CPU-1 Ablation Study — Source Checkpoints (compact 2-bit)

Repo: Cukinator/cpu1-ablation-checkpoints Unpacked: Cukinator/cpu1-ablations-final Code: github.com/Cukinator/1.58bits Dataset: Cukinator/cpu1-ablation-dataset

This repository stores the raw training checkpoints produced by train_ablation.py from the 1.58bits repo. There are two checkpoint flavours, both saved per run inside its own folder:

Filename pattern Format Purpose
<run>/checkpoint_<run>_final.pt compact_2bit (2-bit packed ternary + bf16 scales) Final inference checkpoint — minimal size, ~9 MB for a 39M ternary model
<run>/checkpoint_<run>_step<N>.pt bf16 model + bf16 optimizer state Phase 1 intermediate resume points
<run>/checkpoint_<run>_phase2_step<N>.pt bf16 model + bf16 optimizer state Phase 2 intermediate resume points (delete-gate runs only)

If you just want ready-to-use float32 weights, use the unpacked mirror at Cukinator/cpu1-ablations-final — those are plain .pt files you can load with torch.load(...) and model.load_state_dict(...) without any unpacking step.

This source repo exists so that (a) training jobs can resume from the latest step checkpoint after preemption, and (b) the compact_2bit format itself can be inspected and benchmarked.

Repository contents

22 trained runs, organised in three rounds:

Round Tokens/param Runs
r1 — original ablation budget 2 run_01, run_02, run_02a_byte_only_heads, run_03, run_04, run_05, run_05b_kernel_strict, run_06, run_07, run_08, run_09, run_10, run_13, run_14, run_15, run_16
r2 — re-run at higher budget 15 run_04_r2, run_07_r2 (partial), run_13_r2, run_14_r2, run_15_r2, run_16_r2
r3 — cold-start rescue (queued) 50 run_04_r3, run_07_r3, run_14_r3, run_15_r3 (not yet uploaded)

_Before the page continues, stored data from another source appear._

-- ==== Sys2Proof/Machine/Engine.lean ====
section
/-!
DEFINITION. Major 0x36: jobs of the copy and chain engines and collectives (R196 to R207, R303, R304, R330 to R334, R365 to
R370), `cpyw` (R206), and the events of the engines.
-/
namespace Sys2Proof.Machine

/-! ## Job handles (R196) -/

def engCode : Eng → Nat
  | .copy => 0 | .chain => 1 | .cut => 2 | .scan => 3
def jobHandle (e : Eng) (gen n : Nat) : Word := BitVec.ofNat 32 (engCode e * 2 ^ 22 + gen % 64 * 2 ^ 16 + n % 4096)

/-- The status word of R206. -/
def jobWord (code : Nat) (edge : Bool) (fl : Flags) : Word := BitVec.ofNat 32 (code * 2 ^ 24 + (if edge then 512 else 0) + fl.toNat)

/-- The job that a handle names: none if it is stale. -/
def State.jobOf (s : State) (c : Nat) (h : Word) : Option (Nat × Job) :=
  let x := h.toNat
  if bits x 24 7 ≠ 0 ∨ bits x 12 4 ≠ 0 then none else
  match look (s.ctx c).jobs (bits x 0 12) with
  | some j => if j.gen = bits x 16 6 then some (bits x 0 12, j) else none
  | none => none

/-- The entry of a collected job is free, and its number's next generation is the next one. -/
def State.freeJob (s : State) (c n : Nat) : State :=
  s.modCtx c (fun x => match look x.jobs n with
    | none => x
    | some j => { x with jobs := del x.jobs n, jobGens := put x.jobGens n ((j.gen + 1) % 64) })

/-! ## Shape records (R199) -/

abbrev Shape := BitVec 4096
def shF (r : Shape) (lo n : Nat) : Nat := bits r.toNat lo n
def shSrc (r : Shape) : Nat := shF r 0 57
def shDst (r : Shape) : Nat := shF r 64 57
def shSlev (r : Shape) : Lvl := lvlOf (shF r 128 2)
def shDlev (r : Shape) : Lvl := lvlOf (shF r 130 2)
def shEsz (r : Shape) : Nat := shF r 192 4
def shNdim (r : Shape) : Nat := shF r 196 4
def shSfmt (r : Shape) : Nat := shF r 204 4
def shOff (r : Shape) (i : Nat) : Int := toSigned 8 (shF r (208 + 8 * i) 8)
def shWrap (r : Shape) (i : Nat) : Bool := bit r.toNat (246 + i)
def shGside (r : Shape) : Bool := bit r.toNat 250
def shRen (r : Shape) : Bool := bit r.toNat 255
def shRop (r : Shape) : Nat := shF r 256 4
def shRfmt (r : Shape) : Nat := shF r 260 4
def shRmask (r : Shape) : Nat := shF r 264 4
def shKind (r : Shape) : Nat := shF r 268 4
def shRoot (r : Shape) : Nat := shF r 272 16
def shCid (r : Shape) : Nat := shF r 288 16
/-- Extent, source stride and destination stride of a dimension. -/
def shExt (r : Shape) (i : Nat) : Nat := shF r (512 + 128 * i) 32 + 1
def shSstr (r : Shape) (i : Nat) : Int := toSigned 48 (shF r (544 + 128 * i) 48)
def shDstr (r : Shape) (i : Nat) : Int := toSigned 48 (shF r (592 + 128 * i) 48)
def shDims (r : Shape) : List Nat := List.range (shNdim r + 1)
def shCount (r : Shape) : Nat := ((shDims r).map (shExt r)).foldl (· * ·) 1

/-- Bytes of an element format (R82). -/
def fmtBytes (f : Nat) : Nat := if f = 4 ∨ f = 5 then 1 else accBytes f
/-- Element width at the source and at the destination (R200). -/
def shSw (r : Shape) : Nat := 2 ^ shEsz r
def shDw (r : Shape) : Nat := if shRen r then accBytes (shRfmt r) else 2 ^ shEsz r

/-- The address of element f: base plus the strides times its indices (R200). -/
def elemAddr (ext : Nat → Nat) (stride : Nat → Int) : List Nat → Nat → Int → Int
  | [], _, a => a
  | i :: is, f, a => elemAddr ext stride is (f / ext i) (a + (f % ext i : Nat) * stride i)
def shSrcAt (r : Shape) (f : Nat) : Int := elemAddr (shExt r) (shSstr r) (shDims r) f (shSrc r)
def shDstAt (r : Shape) (f : Nat) : Int := elemAddr (shExt r) (shDstr r) (shDims r) f (shDst r)

/-- A region of a job's footprint: level, first and last byte, and whether it is written (R198). -/
structure Region where
  lvl : Lvl
  lo : Int
  hi : Int
  write : Bool
deriving DecidableEq, Repr

def regionOf (lvl : Lvl) (base : Nat) (terms : List Int) (w : Nat) (write : Bool) : Region :=
  { lvl := lvl, lo := terms.foldl (fun a t => a + min 0 t) (base : Int), hi := terms.foldl (fun a t => a + max 0 t) (base : Int) + (w : Int) - 1
    write := write }
def shTerms (r : Shape) (str : Nat → Int) : List Int := (shDims r).map (fun i => ((shExt r i - 1 : Nat) : Int) * str i)
def shSrcRegion (r : Shape) : Region := regionOf (shSlev r) (shSrc r) (shTerms r (shSstr r)) (shSw r) false
def shDstRegion (r : Shape) : Region := regionOf (shDlev r) (shDst r) (shTerms r (shDstr r)) (shDw r) true

def Region.meets (x y : Region) : Bool := x.lvl == y.lvl && decide (x.lo ≤ y.hi) && decide (y.lo ≤ x.hi)

/-- Reserved bits of R199, the dimension entries above ndim among them. -/
def shReserved (r : Shape) : Bool :=
  [(57, 7), (121, 7), (132, 60), (200, 4), (240, 6), (251, 4), (304, 208), (2560, 1536)].any (fun x => shF r x.1 x.2 != 0) ||
  shF r (512 + 128 * (shNdim r + 1)) (128 * (15 - shNdim r)) != 0

def isFloatCode (f : Nat) : Bool := decide (f < 10)
/-- An element format that may be reduced, and a format to reduce in (R199, R203). -/
def sfmtOk (f : Nat) : Bool := decide (f < 6) || f == 9 || (decide (10 ≤ f) && decide (f < 14))
def rfmtOk (f : Nat) : Bool := decide (f < 4) || f == 9 || (decide (10 ≤ f) && decide (f < 14))

/-- The record is refused whatever the instruction (R199, R203). -/
def shRefused (r : Shape) : Bool := shReserved r || decide (4 < shEsz r) || decide (2 ^ 40 < shCount r)
/-- Refused by `cpy` (R203). -/
def cpyRefused (r : Shape) : Bool :=
  shRefused r || shCid r != 0 || shRoot r != 0 || shKind r != 0 || shRmask r != 0 || shRfmt r != 0 || shRop r != 0 || shRen r || shSfmt r != 0
/-- Refused by `cpyc` (R203), for n ranks. -/
def cpycRefused (r : Shape) (n : Nat) : Bool :=
  shRefused r || decide (2 < shKind r) || shRmask r == 0 || shGside r || shF r 246 4 != 0 || shF r 208 32 != 0 ||
  shRen r != (shKind r != 0) || decide (n ≤ shRoot r) || (shKind r == 2 && shRoot r != 0) ||
  (if shRen r then
    !sfmtOk (shSfmt r) || !rfmtOk (shRfmt r) || decide (5 < shRop r) || isFloatCode (shSfmt r) != isFloatCode (shRfmt r) ||
      (isFloatCode (shRfmt r) && decide (3 ≤ shRop r)) || fmtBytes (shSfmt r) != shSw r
   else shRop r != 0 || shRfmt r != 0 || shSfmt r != 0)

The naming and architecture of each run is defined in RUN_CONFIGS / SMALL_RUN_CONFIGS in train_ablation.py.

Quick start (compact_2bit)

Loading a compact_2bit checkpoint requires the unpacking helper that ships with the training code:

import sys
sys.path.insert(0, "/path/to/1.58bits")
from train_ablation import load_ablation_checkpoint, build_ablation_model, generate
import torch

state, config = load_ablation_checkpoint(
    "run_02/checkpoint_run_02_final.pt"
)
model = build_ablation_model(config)
model.load_state_dict(state, strict=False)
model.eval()

print(generate(model, "The quick brown fox", 128, config, torch.device("cpu")))

For the same checkpoint without an external dependency, use Cukinator/cpu1-ablations-final.

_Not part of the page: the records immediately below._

/-- The launch's units are placed as far as they go, and apexes rise to hold their cores (R250). -/
def State.placeLaunch (s : State) (uid : Nat) : State :=
  match look s.launches uid with
  | none => s
  | some l =>
    let p := placeUnits uid l.recd (l.units.length + 4) [] s l.units
    let s := (p.1.modLaunch uid (fun l => { l with units := p.2, placed := p.2.isEmpty })).raiseApexes l.ctx
    if p.2.any (fun e => s.entryWaits l (unitCore (lrRole l.recd e.1) e.2)) then s.post (.unitPlace uid) else s

/-- UNIT_PLACE (R233, R234). -/
def execUnitPlace (uid : Nat) (s : State) : Host.Outcome State Fault Refusal :=
  match look s.launches uid with
  | none => .next s
  | some l =>
    if l.state ≠ .started ∨ l.units.isEmpty ∨ (s.ctx l.ctx).place.length < (s.ctx l.ctx).n then .next s
    else .next (((s.sweepEntry uid).placeLaunch uid).checkLaunch uid)

/-! ## Starting (R223, R229, R233, R237) -/

/-- The image holds a `ychk`, in its code or its dictionary. -/
def hasYchk (k : Kernel) : Bool :=
  (k.code ++ k.dict).any (fun w => w &&& 0x7FFFFFFF#32 == 0x7A000004#32)

/-- Code 0x06: the backing area and the save area. -/
def State.areasRefused (s : State) (c : Nat) (r : BitVec 2048) (k : Kernel) : Bool :=
  let need := ([0, 1, 2, 3].map (fun j => let x := lrRole r j
    (k.roles.getD j (0, 0)).2 * 4 * min (roleCount x) (512 * roleSpan x))).sum
  (if lrRbsz r = 0 then lrRback r != 0
   else decide (4096 * lrRbsz r < need) || (s.mapVa c (lrRback r) (4096 * lrRbsz r) false true).isNone) ||
  (if saveStride r = 0 then saveBase r != 0 || hasYchk k
   else (s.mapVa c (saveBase r) (nthrOf r * saveStride r) false true).isNone)

/-- The data section is copied to its address (R237): the fault of a copy that does not go through. -/
def State.copyData (s : State) (c : Nat) (r : BitVec 2048) (k : Kernel) : Except PFault State :=
  if k.data.isEmpty then .ok s else
  match s.mapVa c (lrData r) k.data.length false true with
  | none => .error ⟨1, 3, 0, 0⟩
  | some ss => (s.openPages c (spanIas ss) false true).map (fun s => s.writeIa c ((spanIas ss).zip k.data))

/-- The cores of a context as a launch would find them idle (R233). -/
def State.emptied (s : State) (c : Nat) : State :=
  { s with
    threads := s.threads.filter (fun e => e.1.ctx != c)
    lines := s.lines.filter (fun e => e.1.ctx != c)
    cores := s.cores.map (fun e => if e.1.ctx = c then (e.1, { e.2 with groups := [], returning := [] }) else e)
    squares := s.squares.map (fun e => (e.1, { e.2 with allocs := [] }))
    wbHeld := [] }

/-- The context of a launch stands on its cores, or is placed for the first time. -/
def State.readyCores (s : State) (c : Nat) (cores : List Nat) : Option State :=
  let x := s.ctx c
  if x.place.length = x.n then some s
  else if !x.was.isEmpty || !x.place.isEmpty then none
  else (s.choosePlace c cores).map (fun m => m.foldl (fun s e => s.placeCore c e.1 e.2) s)

/-- A launch starts, or completes with a code of R229; none while it has to wait, as when its first slice unit finds no place
(R223). -/
def State.startLaunch (s : State) (uid : Nat) (cores : List Nat) : Option State :=
  match look s.launches uid with
  | none => none
  | some l =>
    let r := l.recd
    match s.readyCores l.ctx cores, look s.kernels (khndOf r) with
    | some s, some k =>
      let full (s : State) : State := (s.modLaunch uid (fun l => { l with state := .started, units := unitsOf r })).placeLaunch uid
      let left (s : State) : List (Nat × Nat) := match look s.launches uid with
        | some l => l.units
        | none => []
      if s.runsRefused l.ctx r then some (s.completeLaunch uid 5)
      else if lrCores r && !(left (full (s.emptied l.ctx))).isEmpty then some (s.completeLaunch uid 5)
      else
        let t := full s
        if (lrCores r && !(left t).isEmpty) || ((unitsOf r).take 1).any (left t).contains then none
        else if s.areasRefused l.ctx r k then some (s.completeLaunch uid 6) else
        match s.copyData l.ctx r k with
        | .error f => if f.waits then none else some (s.completeLaunch uid 7)
        | .ok s => some ((full s).checkLaunch uid)
    | _, _ => none

def State.classOf (s : State) (uid : Nat) : Nat :=
  match look s.launches uid with
  | some l => (match look s.queues l.queue with
    | some q => q.cls
    | none => 0)
  | none => 0
def State.queueOf (s : State) (uid : Nat) : Nat :=
  match look s.launches uid with
  | some l => l.queue
  | none => 0

/-- Offered launches of a class by queue number, the queue after the last one served first. -/
def State.turnOf (s : State) (cls : Nat) : List Nat :=
  let us := sortOn s.queueOf (s.waitingLaunches.filter (fun u => s.classOf u == cls))
  let t := s.hub.turn.getD cls 0
  us.filter (fun u => t ≤ s.queueOf u) ++ us.filter (fun u => s.queueOf u < t)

Final-checkpoint sizes (compact_2bit)

Sizes are measured from the actual _final.pt files on disk.

Run family Architecture d_model Final size
run_01 Transformer + BPE (16K vocab) + FP16 512 ~210 MB
run_02, run_02a, run_03 FP16 byte-level baselines 512 ~75 MB
run_04..run_10 39M ternary chain 512 ~9 MB
run_05b_kernel_strict MLGRU without W_o 512 ~8 MB
run_13 10M BPE + ternary (4K vocab) 320 ~5 MB
run_14, run_15, run_16 10M byte + ternary variants 320 ~3 MB

Training results

The full table of val_loss, perplexity, throughput and architecture per run is published in the README of the unpacked mirror.

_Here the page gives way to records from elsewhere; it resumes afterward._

/-- Majors 0x30 to 0x3F (R68, R91 to R94). -/
def mapRest (maj fn : Nat) (d a b : Fld) : Option (List OpSpec) :=
  let z := b == 0#7
  let hi := b.extractLsb' 4 3
  let k3 := b.extractLsb' 3 4 == 0#4
  match maj with
  | 0x30 =>
    if hi != 0#3 then none
    else if fn == 0 then opsIf (d == 0#7) [⟨.src, a, 1⟩] else if fn == 1 then opsIf (d == 0#7 && a == 0#7) []
    else opsIf (fn == 2 && a == 0#7) [⟨.dst, d, 1⟩]
  | 0x31 => opsIf (fn < 4 && hi == 0#3) (ops2 (if fn < 2 then .src else .dst) 1 1 d a)
  | 0x32 => opsIf (fn < 14 && d.extractLsb' 4 3 == 0#3 && hi == 0#3) []
  | 0x33 => if fn == 0 then opsIf (d == 0#7 && a == 0#7 && hi == 0#3) [] else opsIf (fn == 1 && hi == 0#3) (ops2 .dst 2 1 d a)
  | 0x34 =>
    if hi == 0#3 then opsIf (d == 0#7 && fn < 10) [⟨.src, a, 2⟩]
    else opsIf (hi.toNat < 4 && 4 ≤ fn && fn < 9) [⟨.src, a, 2⟩, ⟨.src, d, 2⟩]
  | 0x36 => opsIf (fn < 4 && z) (ops2 .dst 1 (if fn == 3 then 1 else 2) d a)
  | 0x37 =>
    if !k3 then none
    else if fn == 0 then opsIf (d == 0#7) [⟨.src, a, 1⟩] else if fn == 1 then opsIf (d == 0#7 && a == 0#7) []
    else opsIf (fn == 2 && a == 0#7) [⟨.dst, d, 1⟩]
  | 0x38 => if fn == 0 then opsIf (b == 106#7 || b == 108#7 || b == 110#7) (ops3 .dst 4 4 2 d a b) else opsIf (fn < 3 && z) (ops2 .dst 1 2 d a)
  | 0x39 =>
    if fn == 0 then opsIf k3 (ops2 .dst 1 2 d a) else if fn == 1 then opsIf (a == 0#7 && k3) [⟨.dst, d, 1⟩]
    else opsIf (fn == 2 && z) (ops2 .dst 1 2 d a)
  | 0x3A | 0x3B => some [⟨.src, d, 1⟩]
  | 0x3C => some [⟨.dstVG, d, 1⟩]
  | 0x3D =>
    match fn with
    | 0 | 2 => opsIf (d == 0#7 && z) [⟨.src, a, 1⟩]
    | 1 => opsIf z (ops2 .dstVG 1 1 d a)
    | 3 | 4 | 5 | 9 | 10 => opsIf (d == 0#7 && a == 0#7 && z) []
    | 6 => opsIf (d == 0#7 && a == 0#7 && b.toNat < 52) []
    | 7 => opsIf (b.toNat < 2) (ops2 .dst 1 1 d a)
    | 8 => opsIf (d == 0#7 && z) [⟨.src, a, 1⟩]
    | _ => none
  | 0x3E =>
    match fn with
    | 0 => opsIf (d == 0#7 && a == 0#7) []
    | 1 | 2 => opsIf (d == 0#7 && a == 0#7 && z) []
    | 3 => opsIf (d == 0#7 && z) [⟨.src, a, 1⟩]
    | 4 | 5 => some (ops3 .dst 1 2 1 d a b)
    | 6 => opsIf (d == 0#7 && a == 0#7) [⟨.src, b, 1⟩]
    | 7 => opsIf z (ops2 .dst 1 1 d a)
    | _ => none
  | 0x3F => opsIf (fn == 0) []
  | _ => none

/-- The register operands of a word by the opcode map, or none if the word is unassigned (R84). -/
def mapOps (w : Word) : Option (List OpSpec) :=
  let maj := (wordMajor w).toNat
  let fn := (wordFn w).toNat
  let f := if maj < 16 then mapInt else if maj < 32 then mapFloat else if maj < 48 then mapMem else mapRest
  (f maj fn (wordD w) (wordA w) (wordB w)).filter (fun l => l.all OpSpec.ok)

def assigned (w : Word) : Bool := (mapOps w).isSome

/-- The indices of a pair: e0 and e1 (R68). -/
def pairIndex (w : Word) : Nat × Nat := ((w.extractLsb' 14 10).toNat, (w.extractLsb' 4 10).toNat)

/-- A special-register move that is unassigned for its number, its access or its read form (R102, 0x09): with those
bits replaced by the number 0x00 of an ordinary read, or 0x08 of a write, the word is assigned. -/
def badSregMove (w : Word) : Bool :=
  wordMajor w == 0x0F#6 && !assigned w &&
    assigned ((w &&& ~~~0x3FF#32) ||| (if w.getLsbD 10 then 0x008#32 else 0#32))

/-- Status 0x01. -/
def codeRefused (k : Kernel) : Bool :=
  k.code.any (fun w => (!assigned w && !badSregMove w) ||
    (isPairWord w && (decide (k.dict.length ≤ (pairIndex w).1) || decide (k.dict.length ≤ (pairIndex w).2))))

/-- The control transfers of R80. -/
def isTransfer (w : Word) : Bool :=
  let m := (wordMajor w).toNat
  let f := (wordFn w).toNat
  (decide (0x3A ≤ m) && decide (m ≤ 0x3C)) || (m == 0x3D && decide (f ≤ 5)) || (m == 0x3E && decide (f ≤ 1))

/-- Status 0x03. -/
def dictRefused (k : Kernel) : Bool :=
  k.dict.any (fun w => w.getLsbD 31 || !assigned w || isPairWord w || isTransfer w)

/-- The privileged encodings (R95). -/
def isPrivWord (w : Word) : Bool :=
  (wordMajor w == 0x3E#6 && decide (3 ≤ (wordFn w).toNat) && decide ((wordFn w).toNat ≤ 7)) ||
    (wordMajor w == 0x0F#6 && decide (0x40 ≤ (w.extractLsb' 0 8).toNat))

/-! ## Positions (R73, R77) -/

inductive Flow where
  | plain | branch | call | calli | jmpi | ret | exit | ychk | yield | join
deriving DecidableEq, Repr

/-- What a word does to control; `join` stands for the rest of R76's implicit S points. -/
def flowOf (w : Word) : Flow :=
  match (wordMajor w).toNat, (wordFn w).toNat with
  | 0x3A, _ | 0x3B, _ => .branch
  | 0x3C, _ => .call
  | 0x3D, 0 => .jmpi
  | 0x3D, 1 => .calli
  | 0x3D, 2 => .ret
  | 0x3D, 3 => .exit
  | 0x3D, 4 => .ychk
  | 0x3D, 5 => .yield
  | 0x3D, 6 | 0x3D, 8 | 0x3D, 9 | 0x3D, 10 => .join
  | _, _ => .plain

/-- The target of a direct branch or call at word n (R72). -/
def targetOf (w : Word) (n : Nat) : Int := (n : Int) + toSigned 18 (w.extractLsb' 0 18).toNat

/-- The words at a position: a pair's two entries with their markers (R79), or the word. -/
def halvesOf (dict : List Word) (w : Word) : List Word :=
  if isPairWord w then
    [withMarker (dict.getD (pairIndex w).1 0#32) (w.getLsbD 24), withMarker (dict.getD (pairIndex w).2 0#32) (w.getLsbD 31)]
  else [w]

/-- Field values that an operand names, as a mask: v and g registers without g0 (R25, R77). -/
def nameMask (o : OpSpec) : Nat :=
  match regName o.fld with
  | .v i => laneMask ((List.range o.words).map (i + ·))
  | .g k => if k = 0 then 0 else laneMask ((List.range o.words).map (104 + k + ·))
  | _ => 0
def fieldsMask (l : List OpSpec) : Nat := l.foldl (fun m o => m ||| nameMask o) 0

/-- The registers of `stp`'s and `ldp`'s d (R77): the pair d, d + 1. -/
def planeMask (d : Fld) : Nat :=
  let n := d.toNat
  if n < 103 ∨ n = 106 ∨ n = 108 ∨ n = 110 then laneMask [n, n + 1] else if n < 112 ∧ n ≠ 104 then laneMask [n] else 0

def opsOf (w : Word) : List OpSpec := (mapOps w).getD []

/-- The registers that an instruction reads (R77). -/
def readsOf (w : Word) : Nat :=
  let base := fieldsMask ((opsOf w).filter (opIsSrc ·))
  match (wordMajor w).toNat, (wordFn w).toNat with
  | 0x31, 0 => base ||| planeMask (wordD w)
  | 0x31, 1 => base ||| nameMask ⟨.src, wordD w, 1⟩
  | 0x32, _ => base ||| nameMask ⟨.src, 104#7 + ((wordA w).extractLsb' 4 3).setWidth 7, 1⟩
  | _, _ => base
/-- The registers that an instruction writes (R77): of `atom.cas` the low half of d, since the high one keeps its value (R155). -/
def writesOf (w : Word) : Nat :=
  let base := fieldsMask ((opsOf w).filter (opIsDst ·))
  match (wordMajor w).toNat, (wordFn w).toNat with
  | 0x28, 9 => fieldsMask (((opsOf w).filter (opIsDst ·)).map (fun o => { o with words := o.words / 2 }))
  | 0x31, 2 => base ||| planeMask (wordD w)
  | 0x31, 3 => base ||| nameMask ⟨.dst, wordD w, 1⟩
  | _, _ => base

/-- R75. -/
def longWord (w : Word) : Bool :=
  (match (wordMajor w).toNat, (wordFn w).toNat with
   | 0x20, _ | 0x22, _ | 0x24, _ | 0x28, _ | 0x2F, _ | 0x17, _ | 0x18, _ | 0x38, _ | 0x39, _ => true
   | 0x31, f => decide (2 ≤ f)
   | 0x36, 3 | 0x33, 1 => true
   | _, _ => false) || readsChannel (opsOf w)

/-- S or implicit S (R74, R76). -/
def clearsPending (w : Word) : Bool :=
  w.getLsbD 31 || (match flowOf w with
    | .plain | .branch => false
    | _ => true)

/-- One position of the code for the two checks: successors by position number. -/
structure CodePos where
  word : Nat
  sub : Bool
  flow : Flow
  reads : Nat
  writes : Nat
  long : Bool
  clears : Bool
  /-- the taken target, or the callee -/
  target : Option Nat
  /-- the next position -/
  next : Option Nat
deriving DecidableEq, Repr

/-- Number of the first position of each word, and of the end. -/
def startsFrom : Nat → List Word → List Nat
  | n, [] => [n]
  | n, w :: ws => n :: startsFrom (if isPairWord w then n + 2 else n + 1) ws

def positionsOf (k : Kernel) : List CodePos :=
  let starts := startsFrom 0 k.code
  let total := starts.getLastD 0
  k.code.zipIdx.flatMap (fun (w, n) => (halvesOf k.dict w).zipIdx.map (fun (x, j) =>
    let f := flowOf x
    let here := starts.getD n 0 + j
    let t := targetOf x n
    let direct := f == .branch || f == .call
    { word := n, sub := j == 1, flow := f, reads := readsOf x, writes := writesOf x, long := longWord x, clears := clearsPending x
      target := if direct && decide (0 ≤ t) && decide (t < k.code.length) then some (starts.getD t.toNat 0) else none
      next := if f == .exit || f == .ret || f == .jmpi || decide (total ≤ here + 1) then none else some (here + 1) }))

A summary of the 2026-05 audit:

  • FP16 baselines (run_01, run_02, run_02a, run_03) converge as designed: byte + LocalByteDecoder reaches val_loss 1.72, MLGRU FP16 reaches 1.87.
  • All byte-level ternary runs collapse to ln(256) ≈ 5.545 nats — the uniform-output entropy floor. This holds across both scales (10M and 39M) and both token budgets (2 tok/p and 15 tok/p).
  • A 7.5× increase in tokens-per-parameter (r2) moved the validation loss by 0.0001 nats. The cold-start dynamics of straight-through-estimator ternary training, not the budget, are the bottleneck at this scale.
  • An r3 set with four corrections (bf16 AMP, lr_scale=2.0 on BitLinear, CE-only training signal, 50 tok/param) is queued in RUN_CONFIGS but has not yet been trained.

Details, mechanistic analysis and throughput projections are documented in the main repository README.

License

Apache-2.0. Same as the source code at github.com/Cukinator/1.58bits.